Monday, November 06, 2006

The Fortune at the Bottom of the Pyramid

I finished reading CK Prahalad’s 'The Fortune at the Bottom of the Pyramid' about the ignored potential that lies in marketing products and services to people who live below the poverty level. There are more than 4 billion people who live on less than $2 a day and even with these limited means, this market is teeming with potential. CK Prahalad writes about the characteristics that define the BOP (Bottom of Pyramid) market and how to reach them, by systematically breaking down the barriers and common misconceptions that stop companies from marketing to them.

The biggest misconception about the BOP market is that there is no money. This is simply not true at all. Bottom of the Pyramid customers have requirements for a lot of service and products like other markets and due to the unorganized functioning of the system, usually have to pay more for the same services and products than do better off customers. People in shanty towns pay higher amounts for almost everything such as telephone calls to rice to basic medication.

Contrary to common belief, the BOP markets are extremely brand conscious. These customers aspire to improving their lives, and aspiring to own a particular brand of product is their way of achieving status in their society. The BOP market is also able to adapt to modern technology, such as personal computers and cell phones.
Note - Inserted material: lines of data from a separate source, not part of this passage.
-- ==== Sys2Proof/Laws/PerInstr.lean ====
section
/-! SUPPORT. What every constructor's place in the opcode map says, one lemma per constructor. -/

set_option Elab.async false

namespace Sys2Proof.Laws.Parts

open Sys2Proof

/-- The codec's tables agree at an instruction: what its encoder writes as class, opcode, variant and operand words, or as
group, operation and registers, its decoder reads as the same instruction; an event has no encoding. -/
def Statement (i : Instr) : Prop :=
  (∀ cls op b, lParts i = some (cls, op, b) → cls < 10 ∧ op < 256 ∧ sParts i = none ∧ ∃ k, lCtor cls op = some k ∧ k b = i) ∧
  (∀ cls op opx c p q, sParts i = some (cls, op, opx, c, p, q) → cls < 10 ∧ op < 256 ∧ lParts i = none ∧
    (i.fits = true → sCtor cls op opx c p q = some i)) ∧
  (∀ f3 f7 rd rs1 rs2, xParts i = some (f3, f7, rd, rs1, rs2) → f3 < 8 ∧ f7 < 128 ∧ lParts i = none ∧ sParts i = none ∧
    xCtor f3 f7 rd rs1 rs2 = some i) ∧
  (lParts i = none → sParts i = none → encode i = [] ∧ (xParts i = none → encodeX i = none))

theorem of_l {i : Instr} {cls op : Nat} {b : LBlk} {k : LBlk → Instr} (h : lParts i = some (cls, op, b)) (hs : sParts i = none)
    (hx : xParts i = none) (hk : lCtor cls op = some k) (e : k b = i) (_ : encodeX i = none) (h1 : cls < 10) (h2 : op < 256) : Statement i := by
  refine ⟨fun _ _ _ g => ?_, fun _ _ _ _ _ _ g => by simp [hs] at g, fun _ _ _ _ _ g => by simp [hx] at g, fun g => by simp [h] at g⟩
  obtain ⟨rfl, rfl, rfl⟩ : cls = _ ∧ op = _ ∧ b = _ := by simpa [h] using g
  exact ⟨h1, h2, hs, k, hk, e⟩

theorem of_s {i : Instr} {cls op opx p q : Nat} {c : Ctl} (h : sParts i = some (cls, op, opx, c, p, q)) (hl : lParts i = none)
    (hx : xParts i = none) (h1 : cls < 10) (h2 : op < 256) (hk : i.fits = true → sCtor cls op opx c p q = some i) : Statement i := by
  refine ⟨fun _ _ _ g => by simp [hl] at g, fun _ _ _ _ _ _ g => ?_, fun _ _ _ _ _ g => by simp [hx] at g, fun _ g => by simp [h] at g⟩
  obtain ⟨rfl, rfl, rfl, rfl, rfl, rfl⟩ : cls = _ ∧ op = _ ∧ opx = _ ∧ c = _ ∧ p = _ ∧ q = _ := by simpa [h] using g
  exact ⟨h1, h2, hl, hk⟩

theorem of_x {i : Instr} {f3 f7 rd rs1 rs2 : Nat} (h : xParts i = some (f3, f7, rd, rs1, rs2)) (hl : lParts i = none)
    (hs : sParts i = none) (hk : xCtor f3 f7 rd rs1 rs2 = some i) (h1 : f3 < 8) (h2 : f7 < 128) : Statement i := by
  refine ⟨fun _ _ _ g => by simp [hl] at g, fun _ _ _ _ _ _ g => by simp [hs] at g, fun _ _ _ _ _ g => ?_, fun _ _ => ⟨?_, fun g => ?_⟩⟩
  · obtain ⟨rfl, rfl, rfl, rfl, rfl⟩ : f3 = _ ∧ f7 = _ ∧ rd = _ ∧ rs1 = _ ∧ rs2 = _ := by simpa [h] using g
    exact ⟨h1, h2, hl, hs, hk⟩
  · simp [encode, hl, hs]
  · simp [h] at g

theorem of_event {i : Instr} (hl : lParts i = none) (hs : sParts i = none) (hx : xParts i = none) : Statement i :=
  ⟨fun _ _ _ g => by simp [hl] at g, fun _ _ _ _ _ _ g => by simp [hs] at g, fun _ _ _ _ _ g => by simp [hx] at g,
    fun _ _ => ⟨by simp [encode, hl, hs], fun _ => by simp [encodeX, hx]⟩⟩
The entire book is full of examples of organizations, companies and people who have made a difference in focusing on the BOP market. The biggest problem lies in the rest of the world changing their opinion about the bottom of the pyramid customers. In the first page of the book, CK Prahalad states, “If we stop thinking of the poor as victims or as a burden and start recognizing them as resilient and creative entrepreneurs and value-conscious consumers, a whole new world of opportunity will open up.”